Honeycombing is a warehousing situation where there is storage space available but not being fully utilized due to product put away, product shape (such as two stacks of two boxes each with a fifth box having slipped between them on top, thus preventing any further proper vertical storage), and/or location system rules (only one package per cubic foot, when two will do if stacked properly) and/or poor housekeeping (caused by procrastination in removing stale items or packing materials that are hard-to-reach and/or tedious to eliminate).
The goal of a careful layout is to minimize how often and to what extent these shortcomings occur.
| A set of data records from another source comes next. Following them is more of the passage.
-- ==== Sys2Proof/Machine/Memory.lean ====
section
/-! DEFINITION. Byte memory in canonical form, and its byte-sequence accesses (R13, R43, R45). -/

namespace Sys2Proof.Machine

/-- What a byte that nothing has written reads as: buffers are zero-initialised (R42).
DESIGN CHOICE for bytes outside the buffers (log entry 18), safe: no operation reaches one. -/
def Memory.unlisted : Byte := 0

/-- The canonical form: addresses strictly rising, no byte listed that equals `unlisted`. -/
abbrev Memory.wf (m : Memory) : Prop :=
  m.Pairwise (fun c d => c.1 < d.1) ∧ ∀ c ∈ m, c.2 ≠ Memory.unlisted

/-- The byte at an address. -/
def Memory.read : Memory → Nat → Byte
  | [], _ => Memory.unlisted
  | c :: m, a => if c.1 = a then c.2 else Memory.read m a

/-- The memory with byte `b` at address `a`, in canonical form. -/
def Memory.write : Memory → Nat → Byte → Memory
  | [], a, b => if b = Memory.unlisted then [] else [(a, b)]
  | c :: m, a, b =>
    if a < c.1 then (if b = Memory.unlisted then c :: m else (a, b) :: c :: m)
    else if a = c.1 then (if b = Memory.unlisted then m else (a, b) :: m)
    else c :: Memory.write m a b

/-- `MemRead(addr, n)`: `n` bytes in ascending address order (R13). -/
def Memory.readBytes (m : Memory) (a n : Nat) : List Byte :=
  (List.range n).map fun k => m.read (a + k)

/-- The bytes a view shows in a memory (R77). -/
def viewBytes (m : Memory) (v : View) : List Byte := m.readBytes v.addr v.len

/-- `MemWrite(addr, |s|, s)`: the bytes of `s` in ascending address order (R13). -/
def Memory.writeBytes : Memory → Nat → List Byte → Memory
  | m, _, [] => m
  | m, a, b :: bs => Memory.writeBytes (m.write a b) (a + 1) bs

end Sys2Proof.Machine
end

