-- ==== Sys2Proof/Machine/RingFamily.lean ====
section
/-! DEFINITION. Ring initialisation, availability checks and finalising a slot (40_ring.md). -/

namespace Sys2Proof.Machine

/-- Q_INIT (R75). -/
def execQInit (s : State) : Out :=
  swStep s <|
    if s.initialised then raise s .initTwice
    else match s.tx.firstHw with
      | some i => raise s (.initBusy .tx i)
      | none =>
        .next { s with
          tx := Ring.armed s.cfg.txAddr .sw
          rx := Ring.armed s.cfg.rxAddr .hw
          irqPending := false
          initialised := true
          ret := .unit }

/-- TXR_AVAIL (R76). -/
def execTxrAvail (s : State) : Out :=
  swStep s <|
    withDesc s.tx s.tx.next fun d =>
      .next (s.setRet (.txSlot (if d.loadAcquire = .sw then some s.tx.next else none)))

/-- RXR_AVAIL (R77). It hands out the view `rx_buf[s][0:len)` and reads no buffer byte itself: `SW`
reads a buffer only inside a consume (R41, R57, R91). DESIGN CHOICE (log entry 22), safe. -/
def execRxrAvail (s : State) : Out :=
  swStep s <|
    if s.initialised then
      withDesc s.rx s.rx.next fun d =>
        if d.loadAcquire = .sw then
          withBuf s.cfg .rx s.rx.next d.len fun a => .next (s.setRet (.rxFrame (some (s.rx.next, ⟨a, d.len⟩))))
        else .next (s.setRet (.rxFrame none))
    else raise s (.notInitialised .rxrAvail)

/-- TXR_TRANSMIT (R78). -/
def execTxrTransmit (len : Half) (s : State) : Out :=
  swStep s <|
    withTxToken .txrTransmit len s fun i d =>
      .next ((s.setTx (s.tx.submit s.cfg.nTx i d len)).setRet .unit)

/-- RXR_POP (R79). -/
def execRxrPop (s : State) : Out :=
  swStep s <|
    withRxToken .rxrPop s fun i d =>
      .next ((s.setRx (s.rx.retire s.cfg.nRx i d)).setRet .unit)

end Sys2Proof.Machine
end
It is reflection of the awkward spilling of containers into space that could be more efficiently used and lets you know how much wasted (empty) space you actually have available.
You can calculate the impact of honeycombing on your present facility by the following simple steps:
1. Tally the number of locations you currently have set up to store items—both horizontally and vertically (include all your locations whether they are full, partially full, or empty).
2. Tally the number of empty storage positions.
3. Divide the number of empty locations by the total number of storage positions that you have. The result will be your honeycombing ratio.
The Honeycombing Ratio represents the percentage of empty space within the storage portion of your storage areas. Finding this ratio provides you with a baseline. If you decide to change your storage philosophy, you should also change your change your storage methodology (two instances: moving from racks to shelving or moving from racks to floor stacking). You can then determine the new ratio and measure improvement in space utilization.